Task brief:
Return exactly those lines of the material below that fall between the line holding "-- ==== Sys2Proof/Laws/DoorControl.lean" and the line holding "s (State.seeQuiet s d) := by", inclusive.

>>>>>

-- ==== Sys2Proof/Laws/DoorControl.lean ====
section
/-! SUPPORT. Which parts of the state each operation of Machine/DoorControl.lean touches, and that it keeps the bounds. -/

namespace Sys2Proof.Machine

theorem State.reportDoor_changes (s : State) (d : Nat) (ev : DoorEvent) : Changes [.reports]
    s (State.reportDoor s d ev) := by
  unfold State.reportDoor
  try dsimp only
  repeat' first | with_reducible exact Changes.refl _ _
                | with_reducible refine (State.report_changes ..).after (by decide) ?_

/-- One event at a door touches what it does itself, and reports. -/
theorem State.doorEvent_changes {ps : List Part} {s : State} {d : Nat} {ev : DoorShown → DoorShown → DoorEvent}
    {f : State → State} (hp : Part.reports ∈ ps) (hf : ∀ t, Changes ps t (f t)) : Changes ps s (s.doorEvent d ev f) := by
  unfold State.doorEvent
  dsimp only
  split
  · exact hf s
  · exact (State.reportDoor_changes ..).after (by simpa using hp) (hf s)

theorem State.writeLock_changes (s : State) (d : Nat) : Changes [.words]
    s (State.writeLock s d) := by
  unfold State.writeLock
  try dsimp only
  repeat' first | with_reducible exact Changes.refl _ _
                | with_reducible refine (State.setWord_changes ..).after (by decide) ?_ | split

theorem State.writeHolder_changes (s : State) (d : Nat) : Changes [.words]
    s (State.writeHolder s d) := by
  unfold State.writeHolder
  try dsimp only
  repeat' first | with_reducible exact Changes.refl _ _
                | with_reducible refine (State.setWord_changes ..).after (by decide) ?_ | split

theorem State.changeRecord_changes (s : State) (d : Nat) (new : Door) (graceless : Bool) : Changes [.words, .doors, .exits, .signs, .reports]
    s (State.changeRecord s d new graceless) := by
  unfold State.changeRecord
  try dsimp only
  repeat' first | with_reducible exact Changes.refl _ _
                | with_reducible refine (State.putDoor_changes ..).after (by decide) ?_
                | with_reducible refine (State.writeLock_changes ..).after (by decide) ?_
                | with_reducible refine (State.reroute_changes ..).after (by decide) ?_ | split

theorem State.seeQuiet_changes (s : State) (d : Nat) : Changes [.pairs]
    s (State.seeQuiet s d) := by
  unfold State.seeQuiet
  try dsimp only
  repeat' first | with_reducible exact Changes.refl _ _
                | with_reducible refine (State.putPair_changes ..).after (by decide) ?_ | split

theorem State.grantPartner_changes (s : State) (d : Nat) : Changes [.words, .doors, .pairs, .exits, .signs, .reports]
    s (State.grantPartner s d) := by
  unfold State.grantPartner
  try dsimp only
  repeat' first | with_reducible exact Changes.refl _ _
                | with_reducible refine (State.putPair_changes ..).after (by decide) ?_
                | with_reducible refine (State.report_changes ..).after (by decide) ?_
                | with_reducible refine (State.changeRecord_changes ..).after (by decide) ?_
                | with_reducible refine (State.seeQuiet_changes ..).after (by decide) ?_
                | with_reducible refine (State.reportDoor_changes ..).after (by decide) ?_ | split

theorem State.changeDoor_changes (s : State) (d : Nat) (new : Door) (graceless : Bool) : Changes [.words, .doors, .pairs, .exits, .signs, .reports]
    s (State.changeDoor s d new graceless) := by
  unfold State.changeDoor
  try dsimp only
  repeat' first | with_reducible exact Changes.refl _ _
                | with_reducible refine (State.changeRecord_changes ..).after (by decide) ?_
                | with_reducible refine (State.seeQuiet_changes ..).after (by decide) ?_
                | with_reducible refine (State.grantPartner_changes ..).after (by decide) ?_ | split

<<<<<
>>>>>

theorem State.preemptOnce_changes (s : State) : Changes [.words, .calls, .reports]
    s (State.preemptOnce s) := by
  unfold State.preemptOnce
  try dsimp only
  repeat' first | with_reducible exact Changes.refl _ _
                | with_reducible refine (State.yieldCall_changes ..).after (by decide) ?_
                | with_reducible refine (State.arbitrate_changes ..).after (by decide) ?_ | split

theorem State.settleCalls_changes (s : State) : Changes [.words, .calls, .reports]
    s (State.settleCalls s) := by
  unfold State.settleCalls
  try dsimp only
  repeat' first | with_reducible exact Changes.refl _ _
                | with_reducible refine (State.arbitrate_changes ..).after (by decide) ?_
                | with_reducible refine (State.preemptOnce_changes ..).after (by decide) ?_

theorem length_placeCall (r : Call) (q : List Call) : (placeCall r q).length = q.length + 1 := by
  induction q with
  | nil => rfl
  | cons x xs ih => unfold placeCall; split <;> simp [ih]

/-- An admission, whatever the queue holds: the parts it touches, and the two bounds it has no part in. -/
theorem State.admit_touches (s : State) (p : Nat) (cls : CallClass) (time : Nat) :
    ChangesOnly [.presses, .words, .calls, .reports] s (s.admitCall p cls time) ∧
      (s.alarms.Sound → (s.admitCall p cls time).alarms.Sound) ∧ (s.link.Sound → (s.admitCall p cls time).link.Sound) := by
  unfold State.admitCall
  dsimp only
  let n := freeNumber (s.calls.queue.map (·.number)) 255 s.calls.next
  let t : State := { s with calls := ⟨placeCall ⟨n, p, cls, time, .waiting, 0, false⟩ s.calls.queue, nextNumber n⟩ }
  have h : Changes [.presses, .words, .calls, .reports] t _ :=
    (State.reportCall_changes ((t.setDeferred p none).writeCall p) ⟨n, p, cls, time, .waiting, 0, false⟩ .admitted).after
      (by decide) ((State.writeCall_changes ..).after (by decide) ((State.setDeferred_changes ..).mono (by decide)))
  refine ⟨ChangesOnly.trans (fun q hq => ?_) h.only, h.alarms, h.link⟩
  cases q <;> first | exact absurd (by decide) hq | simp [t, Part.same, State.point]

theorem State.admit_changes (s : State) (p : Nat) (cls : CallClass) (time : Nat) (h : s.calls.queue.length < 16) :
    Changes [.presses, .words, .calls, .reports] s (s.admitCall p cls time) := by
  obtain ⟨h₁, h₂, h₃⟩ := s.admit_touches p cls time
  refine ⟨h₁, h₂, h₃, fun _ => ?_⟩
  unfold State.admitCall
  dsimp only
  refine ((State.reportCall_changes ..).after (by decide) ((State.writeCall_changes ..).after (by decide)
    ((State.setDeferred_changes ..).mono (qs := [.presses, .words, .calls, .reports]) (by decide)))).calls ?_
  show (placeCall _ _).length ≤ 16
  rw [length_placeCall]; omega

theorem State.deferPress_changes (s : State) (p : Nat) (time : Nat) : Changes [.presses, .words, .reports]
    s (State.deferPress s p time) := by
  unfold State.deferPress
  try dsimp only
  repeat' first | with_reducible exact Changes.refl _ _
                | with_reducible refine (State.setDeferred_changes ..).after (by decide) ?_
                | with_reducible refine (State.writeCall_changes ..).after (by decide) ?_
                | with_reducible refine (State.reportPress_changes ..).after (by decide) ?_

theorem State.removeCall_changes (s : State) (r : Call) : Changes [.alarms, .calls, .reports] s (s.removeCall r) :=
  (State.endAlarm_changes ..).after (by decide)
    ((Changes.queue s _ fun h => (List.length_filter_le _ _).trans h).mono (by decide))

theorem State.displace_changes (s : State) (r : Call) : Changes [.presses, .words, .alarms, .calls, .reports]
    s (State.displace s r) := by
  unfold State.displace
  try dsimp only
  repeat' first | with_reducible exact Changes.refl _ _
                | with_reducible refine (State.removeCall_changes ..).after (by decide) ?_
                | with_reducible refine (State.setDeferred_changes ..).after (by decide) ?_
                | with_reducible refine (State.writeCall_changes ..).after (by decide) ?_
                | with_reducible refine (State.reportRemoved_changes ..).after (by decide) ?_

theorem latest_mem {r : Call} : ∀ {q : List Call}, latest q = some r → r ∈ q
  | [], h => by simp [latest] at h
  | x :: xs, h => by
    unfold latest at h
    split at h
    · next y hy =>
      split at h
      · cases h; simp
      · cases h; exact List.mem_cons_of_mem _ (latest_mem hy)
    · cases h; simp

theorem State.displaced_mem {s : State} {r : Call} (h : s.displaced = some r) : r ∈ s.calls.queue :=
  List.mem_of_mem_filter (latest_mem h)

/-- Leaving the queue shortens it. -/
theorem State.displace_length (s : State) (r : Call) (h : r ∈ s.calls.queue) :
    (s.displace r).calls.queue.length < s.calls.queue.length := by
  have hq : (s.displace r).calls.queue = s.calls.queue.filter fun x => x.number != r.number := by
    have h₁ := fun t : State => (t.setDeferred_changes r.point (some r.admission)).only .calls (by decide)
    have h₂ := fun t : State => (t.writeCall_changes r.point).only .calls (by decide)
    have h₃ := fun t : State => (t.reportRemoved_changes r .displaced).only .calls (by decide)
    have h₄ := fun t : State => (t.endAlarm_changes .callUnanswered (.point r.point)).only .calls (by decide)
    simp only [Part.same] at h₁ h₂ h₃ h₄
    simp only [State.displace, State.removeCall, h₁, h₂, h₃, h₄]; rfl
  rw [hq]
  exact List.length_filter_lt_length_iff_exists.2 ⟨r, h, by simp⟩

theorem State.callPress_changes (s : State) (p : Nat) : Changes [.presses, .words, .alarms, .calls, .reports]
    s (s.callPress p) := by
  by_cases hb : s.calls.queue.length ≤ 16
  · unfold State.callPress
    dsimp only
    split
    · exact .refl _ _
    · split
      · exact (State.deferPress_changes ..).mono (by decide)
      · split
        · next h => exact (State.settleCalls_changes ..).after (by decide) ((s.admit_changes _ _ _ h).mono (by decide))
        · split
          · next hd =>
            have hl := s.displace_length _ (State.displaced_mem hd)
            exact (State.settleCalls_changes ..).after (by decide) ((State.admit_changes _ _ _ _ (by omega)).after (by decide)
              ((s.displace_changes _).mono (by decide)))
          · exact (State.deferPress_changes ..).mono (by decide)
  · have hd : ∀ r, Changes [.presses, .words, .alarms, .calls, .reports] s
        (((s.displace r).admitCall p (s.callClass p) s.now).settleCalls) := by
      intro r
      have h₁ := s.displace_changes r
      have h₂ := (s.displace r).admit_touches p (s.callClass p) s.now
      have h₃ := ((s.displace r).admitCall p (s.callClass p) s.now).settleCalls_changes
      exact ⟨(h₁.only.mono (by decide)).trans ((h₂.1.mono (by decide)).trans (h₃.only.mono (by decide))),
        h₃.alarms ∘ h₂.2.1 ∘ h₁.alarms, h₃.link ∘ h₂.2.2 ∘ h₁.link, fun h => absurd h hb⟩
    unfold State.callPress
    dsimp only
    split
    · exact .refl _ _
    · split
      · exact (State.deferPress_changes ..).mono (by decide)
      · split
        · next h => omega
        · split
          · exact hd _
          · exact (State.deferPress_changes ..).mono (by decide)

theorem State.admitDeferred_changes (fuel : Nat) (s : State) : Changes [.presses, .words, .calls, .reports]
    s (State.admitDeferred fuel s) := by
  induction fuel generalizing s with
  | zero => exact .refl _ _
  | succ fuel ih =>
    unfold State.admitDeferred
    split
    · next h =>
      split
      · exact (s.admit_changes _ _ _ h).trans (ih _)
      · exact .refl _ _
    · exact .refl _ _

<<<<<
>>>>>

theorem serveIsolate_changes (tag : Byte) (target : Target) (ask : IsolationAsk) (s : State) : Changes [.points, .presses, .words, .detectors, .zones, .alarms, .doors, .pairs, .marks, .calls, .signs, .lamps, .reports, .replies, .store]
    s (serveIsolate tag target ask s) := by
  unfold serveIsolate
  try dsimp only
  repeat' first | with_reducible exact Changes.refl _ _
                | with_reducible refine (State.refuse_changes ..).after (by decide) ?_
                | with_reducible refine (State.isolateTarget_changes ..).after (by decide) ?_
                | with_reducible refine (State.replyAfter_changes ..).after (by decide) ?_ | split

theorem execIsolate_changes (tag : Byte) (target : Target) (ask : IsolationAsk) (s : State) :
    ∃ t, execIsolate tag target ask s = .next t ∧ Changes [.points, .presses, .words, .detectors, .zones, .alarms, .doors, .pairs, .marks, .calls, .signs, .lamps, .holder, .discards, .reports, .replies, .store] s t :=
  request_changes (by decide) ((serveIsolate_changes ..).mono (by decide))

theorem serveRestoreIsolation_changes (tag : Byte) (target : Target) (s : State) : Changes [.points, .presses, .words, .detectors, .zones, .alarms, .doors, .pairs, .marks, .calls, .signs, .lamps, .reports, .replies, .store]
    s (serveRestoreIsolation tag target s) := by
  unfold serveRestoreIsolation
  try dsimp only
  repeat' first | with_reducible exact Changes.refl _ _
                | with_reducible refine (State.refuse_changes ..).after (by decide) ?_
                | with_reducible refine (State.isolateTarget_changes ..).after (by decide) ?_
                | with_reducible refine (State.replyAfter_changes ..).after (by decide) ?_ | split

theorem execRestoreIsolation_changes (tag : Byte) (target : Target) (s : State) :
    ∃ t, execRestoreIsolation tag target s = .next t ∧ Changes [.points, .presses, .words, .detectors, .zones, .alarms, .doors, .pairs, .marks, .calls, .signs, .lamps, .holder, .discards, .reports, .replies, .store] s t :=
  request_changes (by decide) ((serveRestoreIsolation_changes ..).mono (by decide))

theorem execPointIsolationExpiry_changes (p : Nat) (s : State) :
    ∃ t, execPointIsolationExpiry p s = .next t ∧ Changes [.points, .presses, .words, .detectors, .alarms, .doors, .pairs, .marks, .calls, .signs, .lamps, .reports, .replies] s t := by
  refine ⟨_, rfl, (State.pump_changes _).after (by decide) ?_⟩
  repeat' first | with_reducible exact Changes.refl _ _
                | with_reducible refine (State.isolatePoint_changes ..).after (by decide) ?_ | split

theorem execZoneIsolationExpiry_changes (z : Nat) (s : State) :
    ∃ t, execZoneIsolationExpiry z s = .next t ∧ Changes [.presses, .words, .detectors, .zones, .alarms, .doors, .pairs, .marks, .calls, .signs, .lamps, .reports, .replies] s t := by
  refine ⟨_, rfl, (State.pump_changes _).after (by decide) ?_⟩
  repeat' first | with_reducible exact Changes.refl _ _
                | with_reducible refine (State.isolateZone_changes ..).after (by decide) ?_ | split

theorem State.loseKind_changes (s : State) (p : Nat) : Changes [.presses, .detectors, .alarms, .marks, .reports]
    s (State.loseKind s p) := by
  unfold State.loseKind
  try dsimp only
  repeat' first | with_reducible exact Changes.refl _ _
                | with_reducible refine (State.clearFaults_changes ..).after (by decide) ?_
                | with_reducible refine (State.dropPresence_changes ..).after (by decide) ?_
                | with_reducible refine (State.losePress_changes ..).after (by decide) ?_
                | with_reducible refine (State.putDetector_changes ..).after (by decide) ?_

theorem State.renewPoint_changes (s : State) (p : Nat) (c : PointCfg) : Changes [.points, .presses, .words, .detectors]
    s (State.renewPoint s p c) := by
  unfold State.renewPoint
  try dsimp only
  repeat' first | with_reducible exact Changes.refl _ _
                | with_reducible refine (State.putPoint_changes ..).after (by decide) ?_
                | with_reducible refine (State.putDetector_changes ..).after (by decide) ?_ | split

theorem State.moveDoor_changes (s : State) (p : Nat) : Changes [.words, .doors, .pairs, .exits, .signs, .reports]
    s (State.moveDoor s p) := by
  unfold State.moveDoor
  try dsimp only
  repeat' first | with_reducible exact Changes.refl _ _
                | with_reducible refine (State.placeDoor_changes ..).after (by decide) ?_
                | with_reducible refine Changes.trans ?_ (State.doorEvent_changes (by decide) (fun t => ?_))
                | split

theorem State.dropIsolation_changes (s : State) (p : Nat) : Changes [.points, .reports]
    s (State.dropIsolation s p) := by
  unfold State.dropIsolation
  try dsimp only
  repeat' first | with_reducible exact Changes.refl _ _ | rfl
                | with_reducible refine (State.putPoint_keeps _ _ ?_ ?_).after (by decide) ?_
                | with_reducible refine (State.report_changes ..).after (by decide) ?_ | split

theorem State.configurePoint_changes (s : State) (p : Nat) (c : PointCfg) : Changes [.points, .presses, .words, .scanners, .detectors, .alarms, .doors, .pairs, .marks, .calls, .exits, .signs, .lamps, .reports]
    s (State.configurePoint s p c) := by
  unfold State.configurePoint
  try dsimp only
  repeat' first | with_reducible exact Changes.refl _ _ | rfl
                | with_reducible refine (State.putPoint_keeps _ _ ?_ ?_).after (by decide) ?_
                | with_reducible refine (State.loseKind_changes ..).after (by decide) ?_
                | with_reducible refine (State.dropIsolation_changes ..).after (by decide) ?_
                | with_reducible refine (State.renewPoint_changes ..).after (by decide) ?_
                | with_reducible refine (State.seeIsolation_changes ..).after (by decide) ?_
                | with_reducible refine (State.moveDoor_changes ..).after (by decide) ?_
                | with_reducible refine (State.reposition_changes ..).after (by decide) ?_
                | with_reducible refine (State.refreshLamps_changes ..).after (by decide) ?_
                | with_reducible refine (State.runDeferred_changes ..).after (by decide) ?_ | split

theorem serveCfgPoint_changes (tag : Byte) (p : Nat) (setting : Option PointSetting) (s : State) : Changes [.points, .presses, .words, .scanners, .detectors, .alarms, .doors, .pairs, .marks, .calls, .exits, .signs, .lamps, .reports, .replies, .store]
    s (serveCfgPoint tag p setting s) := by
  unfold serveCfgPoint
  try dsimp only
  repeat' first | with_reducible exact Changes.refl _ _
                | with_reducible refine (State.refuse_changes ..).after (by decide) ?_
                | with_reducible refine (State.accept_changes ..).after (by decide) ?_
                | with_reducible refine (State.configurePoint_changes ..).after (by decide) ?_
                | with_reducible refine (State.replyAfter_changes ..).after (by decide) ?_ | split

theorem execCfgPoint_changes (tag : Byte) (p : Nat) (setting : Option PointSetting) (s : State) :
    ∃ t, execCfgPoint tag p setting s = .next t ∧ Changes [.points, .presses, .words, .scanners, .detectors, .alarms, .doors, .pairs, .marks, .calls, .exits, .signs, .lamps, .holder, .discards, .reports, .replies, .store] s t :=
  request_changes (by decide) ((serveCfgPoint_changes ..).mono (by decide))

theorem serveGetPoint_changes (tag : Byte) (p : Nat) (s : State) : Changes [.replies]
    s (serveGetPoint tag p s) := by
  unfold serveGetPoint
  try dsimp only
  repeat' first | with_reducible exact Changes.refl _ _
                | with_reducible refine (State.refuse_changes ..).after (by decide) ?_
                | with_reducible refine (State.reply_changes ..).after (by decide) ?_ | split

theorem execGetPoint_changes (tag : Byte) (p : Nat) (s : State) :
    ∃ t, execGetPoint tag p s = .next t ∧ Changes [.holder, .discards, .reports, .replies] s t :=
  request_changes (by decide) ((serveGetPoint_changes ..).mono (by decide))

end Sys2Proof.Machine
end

<<<<<

Exercise output:
-- ==== Sys2Proof/Laws/DoorControl.lean ====
section
/-! SUPPORT. Which parts of the state each operation of Machine/DoorControl.lean touches, and that it keeps the bounds. -/

namespace Sys2Proof.Machine

theorem State.reportDoor_changes (s : State) (d : Nat) (ev : DoorEvent) : Changes [.reports]
    s (State.reportDoor s d ev) := by
  unfold State.reportDoor
  try dsimp only
  repeat' first | with_reducible exact Changes.refl _ _
                | with_reducible refine (State.report_changes ..).after (by decide) ?_

/-- One event at a door touches what it does itself, and reports. -/
theorem State.doorEvent_changes {ps : List Part} {s : State} {d : Nat} {ev : DoorShown → DoorShown → DoorEvent}
    {f : State → State} (hp : Part.reports ∈ ps) (hf : ∀ t, Changes ps t (f t)) : Changes ps s (s.doorEvent d ev f) := by
  unfold State.doorEvent
  dsimp only
  split
  · exact hf s
  · exact (State.reportDoor_changes ..).after (by simpa using hp) (hf s)

theorem State.writeLock_changes (s : State) (d : Nat) : Changes [.words]
    s (State.writeLock s d) := by
  unfold State.writeLock
  try dsimp only
  repeat' first | with_reducible exact Changes.refl _ _
                | with_reducible refine (State.setWord_changes ..).after (by decide) ?_ | split

theorem State.writeHolder_changes (s : State) (d : Nat) : Changes [.words]
    s (State.writeHolder s d) := by
  unfold State.writeHolder
  try dsimp only
  repeat' first | with_reducible exact Changes.refl _ _
                | with_reducible refine (State.setWord_changes ..).after (by decide) ?_ | split

theorem State.changeRecord_changes (s : State) (d : Nat) (new : Door) (graceless : Bool) : Changes [.words, .doors, .exits, .signs, .reports]
    s (State.changeRecord s d new graceless) := by
  unfold State.changeRecord
  try dsimp only
  repeat' first | with_reducible exact Changes.refl _ _
                | with_reducible refine (State.putDoor_changes ..).after (by decide) ?_
                | with_reducible refine (State.writeLock_changes ..).after (by decide) ?_
                | with_reducible refine (State.reroute_changes ..).after (by decide) ?_ | split

theorem State.seeQuiet_changes (s : State) (d : Nat) : Changes [.pairs]
    s (State.seeQuiet s d) := by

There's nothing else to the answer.